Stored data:

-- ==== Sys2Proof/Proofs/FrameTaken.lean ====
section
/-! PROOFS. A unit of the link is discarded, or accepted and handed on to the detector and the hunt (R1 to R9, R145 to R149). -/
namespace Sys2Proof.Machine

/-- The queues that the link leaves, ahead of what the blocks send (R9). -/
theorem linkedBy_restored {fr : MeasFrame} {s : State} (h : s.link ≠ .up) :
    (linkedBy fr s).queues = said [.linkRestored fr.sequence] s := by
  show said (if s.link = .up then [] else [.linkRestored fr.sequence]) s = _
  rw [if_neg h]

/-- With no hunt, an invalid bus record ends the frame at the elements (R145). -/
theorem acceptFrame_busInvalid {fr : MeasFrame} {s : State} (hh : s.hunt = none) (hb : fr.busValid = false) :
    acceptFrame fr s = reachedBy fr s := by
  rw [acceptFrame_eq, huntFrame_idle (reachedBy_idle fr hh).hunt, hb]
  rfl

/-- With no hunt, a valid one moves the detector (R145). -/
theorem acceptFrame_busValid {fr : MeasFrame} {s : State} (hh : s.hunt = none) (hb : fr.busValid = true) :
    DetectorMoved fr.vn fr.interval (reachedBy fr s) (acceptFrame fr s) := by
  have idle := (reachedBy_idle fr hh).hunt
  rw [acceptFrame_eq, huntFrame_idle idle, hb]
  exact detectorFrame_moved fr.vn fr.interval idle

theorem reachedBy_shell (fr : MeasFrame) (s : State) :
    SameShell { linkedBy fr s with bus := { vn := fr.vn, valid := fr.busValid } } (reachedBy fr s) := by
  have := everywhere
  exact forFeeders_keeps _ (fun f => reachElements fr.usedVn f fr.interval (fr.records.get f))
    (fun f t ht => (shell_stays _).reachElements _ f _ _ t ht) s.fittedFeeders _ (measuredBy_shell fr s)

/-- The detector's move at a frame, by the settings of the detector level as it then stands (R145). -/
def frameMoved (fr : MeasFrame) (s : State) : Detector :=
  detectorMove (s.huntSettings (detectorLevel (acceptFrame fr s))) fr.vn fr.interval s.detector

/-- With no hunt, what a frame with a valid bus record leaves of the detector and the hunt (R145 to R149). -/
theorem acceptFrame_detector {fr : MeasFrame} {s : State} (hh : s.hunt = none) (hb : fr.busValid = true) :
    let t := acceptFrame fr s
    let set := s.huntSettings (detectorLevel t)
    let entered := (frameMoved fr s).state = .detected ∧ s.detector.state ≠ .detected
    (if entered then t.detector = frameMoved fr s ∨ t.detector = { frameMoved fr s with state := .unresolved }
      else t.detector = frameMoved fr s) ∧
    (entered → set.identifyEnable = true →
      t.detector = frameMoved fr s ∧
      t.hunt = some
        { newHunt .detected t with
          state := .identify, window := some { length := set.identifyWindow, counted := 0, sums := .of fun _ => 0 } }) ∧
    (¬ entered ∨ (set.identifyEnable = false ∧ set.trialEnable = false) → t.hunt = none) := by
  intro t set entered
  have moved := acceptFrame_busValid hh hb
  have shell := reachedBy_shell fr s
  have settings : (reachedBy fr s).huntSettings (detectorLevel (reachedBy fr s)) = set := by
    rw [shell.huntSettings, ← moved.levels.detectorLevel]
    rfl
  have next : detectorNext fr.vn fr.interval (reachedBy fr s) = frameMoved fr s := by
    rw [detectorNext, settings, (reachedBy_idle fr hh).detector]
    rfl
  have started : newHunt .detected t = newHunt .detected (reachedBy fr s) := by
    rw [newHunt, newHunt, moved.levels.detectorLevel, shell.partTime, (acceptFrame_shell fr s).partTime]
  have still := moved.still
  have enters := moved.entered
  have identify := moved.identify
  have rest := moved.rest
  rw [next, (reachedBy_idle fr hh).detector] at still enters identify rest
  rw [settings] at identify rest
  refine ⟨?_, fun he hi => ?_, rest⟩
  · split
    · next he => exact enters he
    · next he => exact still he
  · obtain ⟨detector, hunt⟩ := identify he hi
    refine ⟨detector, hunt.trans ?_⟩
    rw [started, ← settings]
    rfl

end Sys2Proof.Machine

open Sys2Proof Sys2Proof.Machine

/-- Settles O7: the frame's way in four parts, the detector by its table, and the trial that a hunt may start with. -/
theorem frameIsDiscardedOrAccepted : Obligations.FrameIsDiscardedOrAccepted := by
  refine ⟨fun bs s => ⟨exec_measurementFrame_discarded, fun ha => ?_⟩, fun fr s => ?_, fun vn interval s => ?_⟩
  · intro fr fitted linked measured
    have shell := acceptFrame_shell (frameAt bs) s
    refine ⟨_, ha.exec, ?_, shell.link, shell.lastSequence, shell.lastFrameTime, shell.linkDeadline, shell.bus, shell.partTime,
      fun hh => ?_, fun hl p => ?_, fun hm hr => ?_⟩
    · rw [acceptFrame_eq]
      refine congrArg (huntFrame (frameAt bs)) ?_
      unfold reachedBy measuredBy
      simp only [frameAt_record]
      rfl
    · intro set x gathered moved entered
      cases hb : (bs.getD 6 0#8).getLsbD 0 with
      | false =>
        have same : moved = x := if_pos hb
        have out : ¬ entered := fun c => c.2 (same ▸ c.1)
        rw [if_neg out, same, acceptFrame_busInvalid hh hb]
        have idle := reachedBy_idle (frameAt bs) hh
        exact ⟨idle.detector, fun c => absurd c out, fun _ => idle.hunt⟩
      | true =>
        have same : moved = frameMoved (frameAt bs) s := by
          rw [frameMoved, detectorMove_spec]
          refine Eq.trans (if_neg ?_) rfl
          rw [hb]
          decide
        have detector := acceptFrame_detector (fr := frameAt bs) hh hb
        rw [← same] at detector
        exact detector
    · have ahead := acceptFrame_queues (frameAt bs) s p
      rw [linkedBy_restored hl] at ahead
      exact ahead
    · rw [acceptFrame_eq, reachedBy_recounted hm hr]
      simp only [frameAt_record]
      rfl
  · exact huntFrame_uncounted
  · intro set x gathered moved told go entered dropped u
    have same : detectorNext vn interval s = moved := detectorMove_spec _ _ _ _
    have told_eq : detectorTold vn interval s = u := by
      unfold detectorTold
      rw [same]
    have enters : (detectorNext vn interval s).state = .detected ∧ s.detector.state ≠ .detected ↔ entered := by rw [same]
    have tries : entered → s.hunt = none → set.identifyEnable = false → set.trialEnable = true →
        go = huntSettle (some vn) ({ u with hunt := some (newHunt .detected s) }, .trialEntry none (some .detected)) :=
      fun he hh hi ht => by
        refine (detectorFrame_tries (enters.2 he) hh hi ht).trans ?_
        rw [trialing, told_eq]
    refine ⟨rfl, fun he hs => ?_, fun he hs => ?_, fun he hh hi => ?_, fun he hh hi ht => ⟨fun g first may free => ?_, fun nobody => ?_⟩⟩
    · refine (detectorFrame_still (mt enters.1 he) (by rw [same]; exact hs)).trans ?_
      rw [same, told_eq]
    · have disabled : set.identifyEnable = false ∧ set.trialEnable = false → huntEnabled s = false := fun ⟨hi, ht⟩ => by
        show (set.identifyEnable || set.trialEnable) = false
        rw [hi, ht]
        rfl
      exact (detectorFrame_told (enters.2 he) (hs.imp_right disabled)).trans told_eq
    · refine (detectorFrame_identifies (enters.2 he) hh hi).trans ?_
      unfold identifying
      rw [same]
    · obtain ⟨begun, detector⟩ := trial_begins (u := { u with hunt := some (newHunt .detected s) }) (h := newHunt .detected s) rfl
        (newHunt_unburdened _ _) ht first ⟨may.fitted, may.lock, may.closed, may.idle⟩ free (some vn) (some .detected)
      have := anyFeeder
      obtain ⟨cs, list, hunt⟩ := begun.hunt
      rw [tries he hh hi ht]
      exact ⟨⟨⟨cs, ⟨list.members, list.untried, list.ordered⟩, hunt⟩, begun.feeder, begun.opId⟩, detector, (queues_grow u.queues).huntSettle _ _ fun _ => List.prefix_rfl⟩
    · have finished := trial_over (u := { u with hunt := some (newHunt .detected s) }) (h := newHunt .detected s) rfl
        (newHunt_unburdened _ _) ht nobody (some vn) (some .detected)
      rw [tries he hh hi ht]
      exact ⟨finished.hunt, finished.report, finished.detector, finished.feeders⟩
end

◆ **To do**
Quote exactly the first line of the entries and every line after it, stopping with the line that contains "send (R9). -/".

◆ **Solution to this exercise**
-- ==== Sys2Proof/Proofs/FrameTaken.lean ====
section
/-! PROOFS. A unit of the link is discarded, or accepted and handed on to the detector and the hunt (R1 to R9, R145 to R149). -/
namespace Sys2Proof.Machine

/-- The queues that the link leaves, ahead of what the blocks send (R9). -/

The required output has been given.